*Exercise brief:* Lines to return, exactly: from the line with "def applyItem (e" to the line with "v => e.modShadow" in the entries below, both included.

*Material shown:*
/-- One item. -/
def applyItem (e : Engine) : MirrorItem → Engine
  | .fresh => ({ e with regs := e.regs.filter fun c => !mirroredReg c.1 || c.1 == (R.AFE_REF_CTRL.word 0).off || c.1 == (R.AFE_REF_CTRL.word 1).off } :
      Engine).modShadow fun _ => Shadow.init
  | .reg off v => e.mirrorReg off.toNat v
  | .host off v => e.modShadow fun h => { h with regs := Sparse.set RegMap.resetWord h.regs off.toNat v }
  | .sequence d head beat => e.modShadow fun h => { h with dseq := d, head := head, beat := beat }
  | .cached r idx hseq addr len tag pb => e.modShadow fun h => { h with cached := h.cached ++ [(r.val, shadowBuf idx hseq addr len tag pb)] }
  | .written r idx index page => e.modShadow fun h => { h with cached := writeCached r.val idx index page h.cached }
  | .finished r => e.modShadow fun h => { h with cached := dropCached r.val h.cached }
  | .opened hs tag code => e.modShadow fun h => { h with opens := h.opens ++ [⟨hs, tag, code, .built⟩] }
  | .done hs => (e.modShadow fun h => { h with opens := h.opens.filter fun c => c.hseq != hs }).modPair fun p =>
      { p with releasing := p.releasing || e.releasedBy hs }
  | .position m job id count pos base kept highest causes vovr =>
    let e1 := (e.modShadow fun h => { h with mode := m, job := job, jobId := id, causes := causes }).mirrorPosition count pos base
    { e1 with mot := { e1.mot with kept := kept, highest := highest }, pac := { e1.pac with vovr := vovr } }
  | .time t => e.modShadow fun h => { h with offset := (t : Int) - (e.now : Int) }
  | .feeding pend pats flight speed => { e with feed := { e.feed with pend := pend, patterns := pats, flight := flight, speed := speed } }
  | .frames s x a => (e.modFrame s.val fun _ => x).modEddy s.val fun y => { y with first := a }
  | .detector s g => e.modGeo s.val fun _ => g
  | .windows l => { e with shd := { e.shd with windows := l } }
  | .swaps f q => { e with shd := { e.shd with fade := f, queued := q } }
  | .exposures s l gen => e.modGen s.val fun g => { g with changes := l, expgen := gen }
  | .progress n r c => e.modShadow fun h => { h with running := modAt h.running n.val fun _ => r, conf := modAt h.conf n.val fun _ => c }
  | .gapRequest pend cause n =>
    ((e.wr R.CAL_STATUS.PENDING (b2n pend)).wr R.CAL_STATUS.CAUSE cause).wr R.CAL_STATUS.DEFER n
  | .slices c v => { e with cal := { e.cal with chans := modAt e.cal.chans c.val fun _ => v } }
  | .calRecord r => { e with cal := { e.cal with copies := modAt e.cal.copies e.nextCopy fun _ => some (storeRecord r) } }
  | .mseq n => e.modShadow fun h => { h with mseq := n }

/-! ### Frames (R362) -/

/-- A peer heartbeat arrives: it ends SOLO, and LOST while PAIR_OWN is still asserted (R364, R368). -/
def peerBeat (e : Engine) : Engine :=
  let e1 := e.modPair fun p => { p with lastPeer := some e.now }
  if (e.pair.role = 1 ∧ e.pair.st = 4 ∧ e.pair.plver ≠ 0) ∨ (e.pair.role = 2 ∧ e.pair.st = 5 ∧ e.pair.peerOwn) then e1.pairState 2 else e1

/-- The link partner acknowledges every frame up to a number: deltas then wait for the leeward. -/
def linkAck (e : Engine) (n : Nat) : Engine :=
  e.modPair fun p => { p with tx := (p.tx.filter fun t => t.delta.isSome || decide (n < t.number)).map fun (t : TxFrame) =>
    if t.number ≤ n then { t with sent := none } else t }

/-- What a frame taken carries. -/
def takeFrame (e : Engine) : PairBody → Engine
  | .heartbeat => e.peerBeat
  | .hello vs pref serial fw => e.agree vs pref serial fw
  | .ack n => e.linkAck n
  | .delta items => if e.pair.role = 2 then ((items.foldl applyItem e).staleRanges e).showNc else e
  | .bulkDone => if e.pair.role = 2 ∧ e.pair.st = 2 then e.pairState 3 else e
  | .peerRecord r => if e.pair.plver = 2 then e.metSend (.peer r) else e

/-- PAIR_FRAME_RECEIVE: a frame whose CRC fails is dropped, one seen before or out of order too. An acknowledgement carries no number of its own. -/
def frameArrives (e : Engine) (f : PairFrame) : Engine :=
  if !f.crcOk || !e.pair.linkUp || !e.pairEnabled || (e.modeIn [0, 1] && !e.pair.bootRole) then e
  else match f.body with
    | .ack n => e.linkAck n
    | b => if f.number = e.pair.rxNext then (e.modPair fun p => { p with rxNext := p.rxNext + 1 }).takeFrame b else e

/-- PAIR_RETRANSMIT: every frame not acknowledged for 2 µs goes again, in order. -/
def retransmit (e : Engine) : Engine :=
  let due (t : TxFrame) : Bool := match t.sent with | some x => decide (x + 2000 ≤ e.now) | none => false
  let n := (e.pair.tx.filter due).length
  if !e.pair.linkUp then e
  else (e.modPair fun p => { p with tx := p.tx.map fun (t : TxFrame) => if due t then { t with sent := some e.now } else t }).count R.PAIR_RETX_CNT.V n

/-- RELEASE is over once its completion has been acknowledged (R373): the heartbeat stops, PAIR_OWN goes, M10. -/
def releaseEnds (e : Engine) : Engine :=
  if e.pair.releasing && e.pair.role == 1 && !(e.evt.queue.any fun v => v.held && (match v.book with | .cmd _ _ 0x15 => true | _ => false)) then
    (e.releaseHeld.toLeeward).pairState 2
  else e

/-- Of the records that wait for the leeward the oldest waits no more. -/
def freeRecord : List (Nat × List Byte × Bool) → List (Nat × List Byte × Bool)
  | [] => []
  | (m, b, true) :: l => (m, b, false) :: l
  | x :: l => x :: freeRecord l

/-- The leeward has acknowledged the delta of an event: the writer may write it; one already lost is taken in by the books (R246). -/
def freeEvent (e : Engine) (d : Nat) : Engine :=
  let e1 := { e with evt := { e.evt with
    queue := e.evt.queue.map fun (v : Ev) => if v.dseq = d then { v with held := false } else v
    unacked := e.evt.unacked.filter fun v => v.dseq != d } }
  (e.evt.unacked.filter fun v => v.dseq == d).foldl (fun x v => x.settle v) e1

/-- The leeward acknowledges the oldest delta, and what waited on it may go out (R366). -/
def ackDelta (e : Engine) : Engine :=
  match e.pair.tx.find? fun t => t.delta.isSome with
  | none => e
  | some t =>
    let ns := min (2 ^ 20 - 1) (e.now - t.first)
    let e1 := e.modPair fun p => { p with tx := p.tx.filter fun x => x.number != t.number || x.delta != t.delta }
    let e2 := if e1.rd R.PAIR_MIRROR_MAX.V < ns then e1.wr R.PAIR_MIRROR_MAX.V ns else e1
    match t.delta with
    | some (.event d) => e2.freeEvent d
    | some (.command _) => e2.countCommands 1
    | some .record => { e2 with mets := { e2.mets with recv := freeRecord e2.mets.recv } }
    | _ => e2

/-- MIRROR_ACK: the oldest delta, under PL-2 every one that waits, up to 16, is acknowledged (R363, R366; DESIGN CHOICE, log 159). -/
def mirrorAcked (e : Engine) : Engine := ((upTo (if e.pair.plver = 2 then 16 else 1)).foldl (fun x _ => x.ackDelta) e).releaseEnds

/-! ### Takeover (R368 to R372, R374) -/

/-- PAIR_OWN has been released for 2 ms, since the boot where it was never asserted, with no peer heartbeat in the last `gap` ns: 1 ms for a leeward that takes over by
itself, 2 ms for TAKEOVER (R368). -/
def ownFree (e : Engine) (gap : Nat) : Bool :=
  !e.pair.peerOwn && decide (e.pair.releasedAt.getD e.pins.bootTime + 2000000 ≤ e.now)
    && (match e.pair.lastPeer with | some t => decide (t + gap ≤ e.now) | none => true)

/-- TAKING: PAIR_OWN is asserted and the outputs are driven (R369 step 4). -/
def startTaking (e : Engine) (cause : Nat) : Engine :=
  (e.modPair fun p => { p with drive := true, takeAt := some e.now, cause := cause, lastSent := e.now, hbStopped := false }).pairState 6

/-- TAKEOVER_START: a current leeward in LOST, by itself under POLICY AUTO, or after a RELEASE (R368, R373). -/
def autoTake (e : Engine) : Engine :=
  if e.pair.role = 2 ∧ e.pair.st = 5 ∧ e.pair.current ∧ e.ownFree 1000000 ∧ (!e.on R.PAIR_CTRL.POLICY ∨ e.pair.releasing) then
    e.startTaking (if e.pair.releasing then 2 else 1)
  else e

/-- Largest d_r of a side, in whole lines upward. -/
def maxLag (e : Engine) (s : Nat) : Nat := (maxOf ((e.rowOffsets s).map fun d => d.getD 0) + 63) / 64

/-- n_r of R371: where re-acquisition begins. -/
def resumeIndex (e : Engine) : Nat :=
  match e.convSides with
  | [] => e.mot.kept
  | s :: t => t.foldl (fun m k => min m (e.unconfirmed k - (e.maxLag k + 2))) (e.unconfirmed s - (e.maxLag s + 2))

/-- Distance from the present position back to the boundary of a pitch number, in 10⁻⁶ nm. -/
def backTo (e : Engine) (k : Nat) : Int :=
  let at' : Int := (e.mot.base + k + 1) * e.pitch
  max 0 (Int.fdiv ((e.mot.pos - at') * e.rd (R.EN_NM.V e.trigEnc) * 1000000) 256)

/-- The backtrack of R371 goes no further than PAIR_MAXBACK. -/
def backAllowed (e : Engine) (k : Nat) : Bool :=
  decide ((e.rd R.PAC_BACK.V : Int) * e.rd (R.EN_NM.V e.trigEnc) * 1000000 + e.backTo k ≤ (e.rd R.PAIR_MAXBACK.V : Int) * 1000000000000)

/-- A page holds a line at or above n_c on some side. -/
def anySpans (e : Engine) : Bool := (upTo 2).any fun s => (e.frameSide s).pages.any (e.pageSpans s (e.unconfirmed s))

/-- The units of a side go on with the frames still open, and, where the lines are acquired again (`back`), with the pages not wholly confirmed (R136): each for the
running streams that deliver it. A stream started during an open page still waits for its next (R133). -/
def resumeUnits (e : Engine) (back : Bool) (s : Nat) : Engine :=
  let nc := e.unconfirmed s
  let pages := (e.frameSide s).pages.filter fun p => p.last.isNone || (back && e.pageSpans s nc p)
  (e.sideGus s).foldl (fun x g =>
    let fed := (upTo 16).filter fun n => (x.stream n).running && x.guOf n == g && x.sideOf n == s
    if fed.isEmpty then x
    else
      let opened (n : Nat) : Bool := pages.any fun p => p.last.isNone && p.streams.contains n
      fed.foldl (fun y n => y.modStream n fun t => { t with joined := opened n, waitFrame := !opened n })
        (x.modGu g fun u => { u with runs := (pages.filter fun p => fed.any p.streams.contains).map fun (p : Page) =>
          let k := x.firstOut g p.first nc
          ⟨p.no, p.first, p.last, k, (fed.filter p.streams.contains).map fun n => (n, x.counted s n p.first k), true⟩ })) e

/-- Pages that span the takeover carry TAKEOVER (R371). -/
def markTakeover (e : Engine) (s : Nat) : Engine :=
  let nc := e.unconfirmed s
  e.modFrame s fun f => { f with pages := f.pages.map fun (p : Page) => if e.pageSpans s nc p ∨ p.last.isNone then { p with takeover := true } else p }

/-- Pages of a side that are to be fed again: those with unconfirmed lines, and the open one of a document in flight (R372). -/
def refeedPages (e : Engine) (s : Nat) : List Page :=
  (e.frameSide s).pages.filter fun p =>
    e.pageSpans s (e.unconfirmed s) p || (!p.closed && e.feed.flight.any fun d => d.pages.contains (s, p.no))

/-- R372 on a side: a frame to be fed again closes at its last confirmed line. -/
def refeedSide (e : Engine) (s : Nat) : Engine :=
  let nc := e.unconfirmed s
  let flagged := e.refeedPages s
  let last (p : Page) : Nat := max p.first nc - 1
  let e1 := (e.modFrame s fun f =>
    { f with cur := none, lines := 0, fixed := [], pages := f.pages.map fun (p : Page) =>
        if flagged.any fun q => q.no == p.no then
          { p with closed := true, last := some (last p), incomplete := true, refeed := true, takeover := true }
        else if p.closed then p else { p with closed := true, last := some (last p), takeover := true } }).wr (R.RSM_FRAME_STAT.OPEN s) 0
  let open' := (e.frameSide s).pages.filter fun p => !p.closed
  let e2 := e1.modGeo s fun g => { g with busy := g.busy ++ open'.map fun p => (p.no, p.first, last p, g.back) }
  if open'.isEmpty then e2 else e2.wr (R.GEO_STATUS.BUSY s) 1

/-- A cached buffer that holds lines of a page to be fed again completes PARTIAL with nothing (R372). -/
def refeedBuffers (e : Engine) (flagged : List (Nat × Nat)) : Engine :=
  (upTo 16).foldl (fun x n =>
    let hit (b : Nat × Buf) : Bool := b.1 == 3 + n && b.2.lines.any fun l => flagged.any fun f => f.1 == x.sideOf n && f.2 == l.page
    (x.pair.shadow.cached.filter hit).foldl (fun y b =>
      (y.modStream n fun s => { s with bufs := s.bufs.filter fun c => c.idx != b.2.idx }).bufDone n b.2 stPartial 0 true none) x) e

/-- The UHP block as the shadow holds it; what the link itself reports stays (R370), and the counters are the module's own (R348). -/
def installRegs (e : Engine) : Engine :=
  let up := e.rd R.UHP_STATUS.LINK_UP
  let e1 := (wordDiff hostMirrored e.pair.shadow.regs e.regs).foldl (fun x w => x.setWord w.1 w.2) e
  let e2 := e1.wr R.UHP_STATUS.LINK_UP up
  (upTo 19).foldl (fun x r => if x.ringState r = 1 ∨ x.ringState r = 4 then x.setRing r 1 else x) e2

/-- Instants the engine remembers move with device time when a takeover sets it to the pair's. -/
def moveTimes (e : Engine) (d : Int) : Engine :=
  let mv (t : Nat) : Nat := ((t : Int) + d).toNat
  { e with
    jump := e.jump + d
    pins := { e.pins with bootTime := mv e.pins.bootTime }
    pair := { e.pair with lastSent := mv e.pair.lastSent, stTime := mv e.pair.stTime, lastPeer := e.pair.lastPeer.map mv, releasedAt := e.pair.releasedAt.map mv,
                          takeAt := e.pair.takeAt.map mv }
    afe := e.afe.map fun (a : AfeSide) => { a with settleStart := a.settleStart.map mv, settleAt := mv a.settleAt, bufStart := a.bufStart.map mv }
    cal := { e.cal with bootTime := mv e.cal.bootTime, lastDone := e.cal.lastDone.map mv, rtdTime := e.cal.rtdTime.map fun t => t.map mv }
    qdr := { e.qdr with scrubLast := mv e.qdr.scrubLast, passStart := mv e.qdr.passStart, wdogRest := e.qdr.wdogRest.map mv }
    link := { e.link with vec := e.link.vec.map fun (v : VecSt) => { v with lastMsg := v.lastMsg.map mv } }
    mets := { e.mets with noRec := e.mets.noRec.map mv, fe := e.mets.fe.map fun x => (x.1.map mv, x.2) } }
---
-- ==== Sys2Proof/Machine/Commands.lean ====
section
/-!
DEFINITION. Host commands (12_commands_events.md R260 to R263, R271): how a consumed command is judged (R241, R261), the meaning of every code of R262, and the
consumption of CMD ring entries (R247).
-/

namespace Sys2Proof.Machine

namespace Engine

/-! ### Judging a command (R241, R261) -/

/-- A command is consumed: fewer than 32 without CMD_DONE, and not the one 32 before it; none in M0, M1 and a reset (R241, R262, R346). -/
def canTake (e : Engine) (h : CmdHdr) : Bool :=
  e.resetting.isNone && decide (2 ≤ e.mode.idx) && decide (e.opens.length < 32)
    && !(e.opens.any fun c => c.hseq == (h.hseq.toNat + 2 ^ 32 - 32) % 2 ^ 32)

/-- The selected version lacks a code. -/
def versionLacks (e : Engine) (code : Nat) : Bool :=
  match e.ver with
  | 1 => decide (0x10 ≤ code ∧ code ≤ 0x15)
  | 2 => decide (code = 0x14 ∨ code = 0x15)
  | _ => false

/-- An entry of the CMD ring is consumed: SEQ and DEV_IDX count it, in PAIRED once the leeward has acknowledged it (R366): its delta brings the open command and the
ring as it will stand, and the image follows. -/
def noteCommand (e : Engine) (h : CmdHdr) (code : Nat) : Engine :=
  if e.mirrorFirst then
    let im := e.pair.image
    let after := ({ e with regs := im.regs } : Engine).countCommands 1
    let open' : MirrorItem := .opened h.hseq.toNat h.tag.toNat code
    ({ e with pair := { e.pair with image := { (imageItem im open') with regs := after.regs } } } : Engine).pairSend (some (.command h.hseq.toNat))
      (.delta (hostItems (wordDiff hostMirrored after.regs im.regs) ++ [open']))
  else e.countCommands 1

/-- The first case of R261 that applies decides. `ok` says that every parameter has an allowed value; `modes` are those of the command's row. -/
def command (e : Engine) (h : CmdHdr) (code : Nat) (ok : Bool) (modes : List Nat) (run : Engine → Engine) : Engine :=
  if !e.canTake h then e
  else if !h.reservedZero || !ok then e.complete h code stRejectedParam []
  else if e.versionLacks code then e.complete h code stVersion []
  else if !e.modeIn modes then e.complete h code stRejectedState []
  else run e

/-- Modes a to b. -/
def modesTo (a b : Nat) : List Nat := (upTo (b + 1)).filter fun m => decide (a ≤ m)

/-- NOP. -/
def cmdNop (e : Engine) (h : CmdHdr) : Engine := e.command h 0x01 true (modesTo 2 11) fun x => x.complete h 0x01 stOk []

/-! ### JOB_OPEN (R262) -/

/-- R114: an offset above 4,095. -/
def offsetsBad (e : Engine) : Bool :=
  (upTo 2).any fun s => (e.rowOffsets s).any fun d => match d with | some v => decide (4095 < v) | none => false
* * *
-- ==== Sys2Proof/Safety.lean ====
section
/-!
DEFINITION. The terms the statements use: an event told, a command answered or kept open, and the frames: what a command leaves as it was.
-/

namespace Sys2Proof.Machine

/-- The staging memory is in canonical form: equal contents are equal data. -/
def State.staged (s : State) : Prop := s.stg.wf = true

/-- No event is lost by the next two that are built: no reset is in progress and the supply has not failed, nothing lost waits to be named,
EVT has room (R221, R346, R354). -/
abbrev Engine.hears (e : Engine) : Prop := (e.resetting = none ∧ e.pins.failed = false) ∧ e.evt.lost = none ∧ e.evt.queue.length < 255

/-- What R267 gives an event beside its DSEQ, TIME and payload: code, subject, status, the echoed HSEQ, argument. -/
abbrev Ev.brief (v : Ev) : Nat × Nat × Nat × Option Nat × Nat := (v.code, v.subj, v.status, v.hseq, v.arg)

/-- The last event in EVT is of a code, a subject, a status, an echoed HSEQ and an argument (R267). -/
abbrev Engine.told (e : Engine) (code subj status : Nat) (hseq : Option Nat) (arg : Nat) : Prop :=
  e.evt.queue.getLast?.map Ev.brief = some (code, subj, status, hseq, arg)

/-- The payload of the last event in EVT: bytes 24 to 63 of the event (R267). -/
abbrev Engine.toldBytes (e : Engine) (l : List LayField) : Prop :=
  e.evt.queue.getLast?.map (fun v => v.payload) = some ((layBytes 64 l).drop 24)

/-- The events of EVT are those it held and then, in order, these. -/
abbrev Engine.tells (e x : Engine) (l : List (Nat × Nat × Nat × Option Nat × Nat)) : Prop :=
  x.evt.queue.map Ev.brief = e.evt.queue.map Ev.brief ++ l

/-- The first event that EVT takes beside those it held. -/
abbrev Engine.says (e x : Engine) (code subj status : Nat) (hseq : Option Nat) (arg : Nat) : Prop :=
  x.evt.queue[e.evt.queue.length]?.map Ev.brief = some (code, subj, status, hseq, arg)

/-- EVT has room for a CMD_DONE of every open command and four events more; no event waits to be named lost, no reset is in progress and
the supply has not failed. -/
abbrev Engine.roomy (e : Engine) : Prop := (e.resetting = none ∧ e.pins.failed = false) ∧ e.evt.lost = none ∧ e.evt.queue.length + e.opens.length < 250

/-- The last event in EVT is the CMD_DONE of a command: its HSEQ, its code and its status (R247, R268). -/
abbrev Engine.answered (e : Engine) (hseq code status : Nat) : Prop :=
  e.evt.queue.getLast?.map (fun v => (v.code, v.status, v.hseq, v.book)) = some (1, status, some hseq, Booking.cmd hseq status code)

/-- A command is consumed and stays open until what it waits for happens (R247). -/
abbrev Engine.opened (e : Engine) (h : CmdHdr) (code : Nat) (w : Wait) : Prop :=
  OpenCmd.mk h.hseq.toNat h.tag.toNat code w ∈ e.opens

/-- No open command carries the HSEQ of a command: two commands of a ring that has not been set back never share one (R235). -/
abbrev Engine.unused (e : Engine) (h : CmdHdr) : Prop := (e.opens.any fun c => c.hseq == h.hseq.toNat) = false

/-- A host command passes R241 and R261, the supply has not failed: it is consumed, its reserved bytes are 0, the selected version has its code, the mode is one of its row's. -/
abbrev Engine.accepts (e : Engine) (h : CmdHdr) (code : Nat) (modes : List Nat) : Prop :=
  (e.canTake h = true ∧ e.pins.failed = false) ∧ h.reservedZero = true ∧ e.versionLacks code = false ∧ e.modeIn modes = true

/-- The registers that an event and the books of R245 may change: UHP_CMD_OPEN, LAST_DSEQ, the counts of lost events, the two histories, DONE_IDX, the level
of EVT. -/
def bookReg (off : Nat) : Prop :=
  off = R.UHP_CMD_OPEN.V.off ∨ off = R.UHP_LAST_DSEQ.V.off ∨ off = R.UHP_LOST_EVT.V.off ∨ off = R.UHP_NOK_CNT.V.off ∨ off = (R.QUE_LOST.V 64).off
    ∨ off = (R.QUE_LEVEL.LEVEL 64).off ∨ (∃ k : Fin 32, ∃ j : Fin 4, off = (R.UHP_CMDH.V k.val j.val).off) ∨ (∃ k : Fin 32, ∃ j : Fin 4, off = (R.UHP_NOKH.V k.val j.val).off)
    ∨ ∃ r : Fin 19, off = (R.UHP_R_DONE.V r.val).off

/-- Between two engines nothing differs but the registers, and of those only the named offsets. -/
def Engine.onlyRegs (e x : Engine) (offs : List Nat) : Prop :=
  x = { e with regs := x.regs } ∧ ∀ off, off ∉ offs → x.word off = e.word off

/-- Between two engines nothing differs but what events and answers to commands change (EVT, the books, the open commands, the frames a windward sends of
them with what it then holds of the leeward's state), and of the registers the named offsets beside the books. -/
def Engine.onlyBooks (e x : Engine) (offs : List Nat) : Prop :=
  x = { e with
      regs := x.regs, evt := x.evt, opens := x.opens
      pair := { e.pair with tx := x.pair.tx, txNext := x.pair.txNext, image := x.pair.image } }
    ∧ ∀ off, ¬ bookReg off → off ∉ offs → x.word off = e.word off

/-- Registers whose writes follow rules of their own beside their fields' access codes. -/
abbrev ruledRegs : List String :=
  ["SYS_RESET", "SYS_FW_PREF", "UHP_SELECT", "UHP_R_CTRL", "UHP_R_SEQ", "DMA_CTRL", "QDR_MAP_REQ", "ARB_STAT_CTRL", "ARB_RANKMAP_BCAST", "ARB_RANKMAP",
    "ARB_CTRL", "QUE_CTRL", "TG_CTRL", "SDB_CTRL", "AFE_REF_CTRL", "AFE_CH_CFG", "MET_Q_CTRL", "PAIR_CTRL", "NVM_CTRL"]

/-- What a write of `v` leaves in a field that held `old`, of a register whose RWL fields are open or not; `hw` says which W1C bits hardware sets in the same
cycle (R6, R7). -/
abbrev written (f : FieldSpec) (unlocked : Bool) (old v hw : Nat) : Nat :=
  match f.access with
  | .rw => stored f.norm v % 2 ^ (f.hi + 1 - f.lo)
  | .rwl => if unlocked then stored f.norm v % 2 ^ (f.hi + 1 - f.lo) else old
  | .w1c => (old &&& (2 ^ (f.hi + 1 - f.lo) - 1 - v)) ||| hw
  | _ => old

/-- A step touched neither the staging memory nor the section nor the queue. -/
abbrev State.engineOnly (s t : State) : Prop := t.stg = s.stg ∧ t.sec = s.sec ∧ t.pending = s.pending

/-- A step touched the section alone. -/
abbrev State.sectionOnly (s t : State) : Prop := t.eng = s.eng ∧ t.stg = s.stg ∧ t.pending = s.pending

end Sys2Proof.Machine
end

*Solution for this exercise:*
def applyItem (e : Engine) : MirrorItem → Engine
  | .fresh => ({ e with regs := e.regs.filter fun c => !mirroredReg c.1 || c.1 == (R.AFE_REF_CTRL.word 0).off || c.1 == (R.AFE_REF_CTRL.word 1).off } :
      Engine).modShadow fun _ => Shadow.init
  | .reg off v => e.mirrorReg off.toNat v
  | .host off v => e.modShadow fun h => { h with regs := Sparse.set RegMap.resetWord h.regs off.toNat v }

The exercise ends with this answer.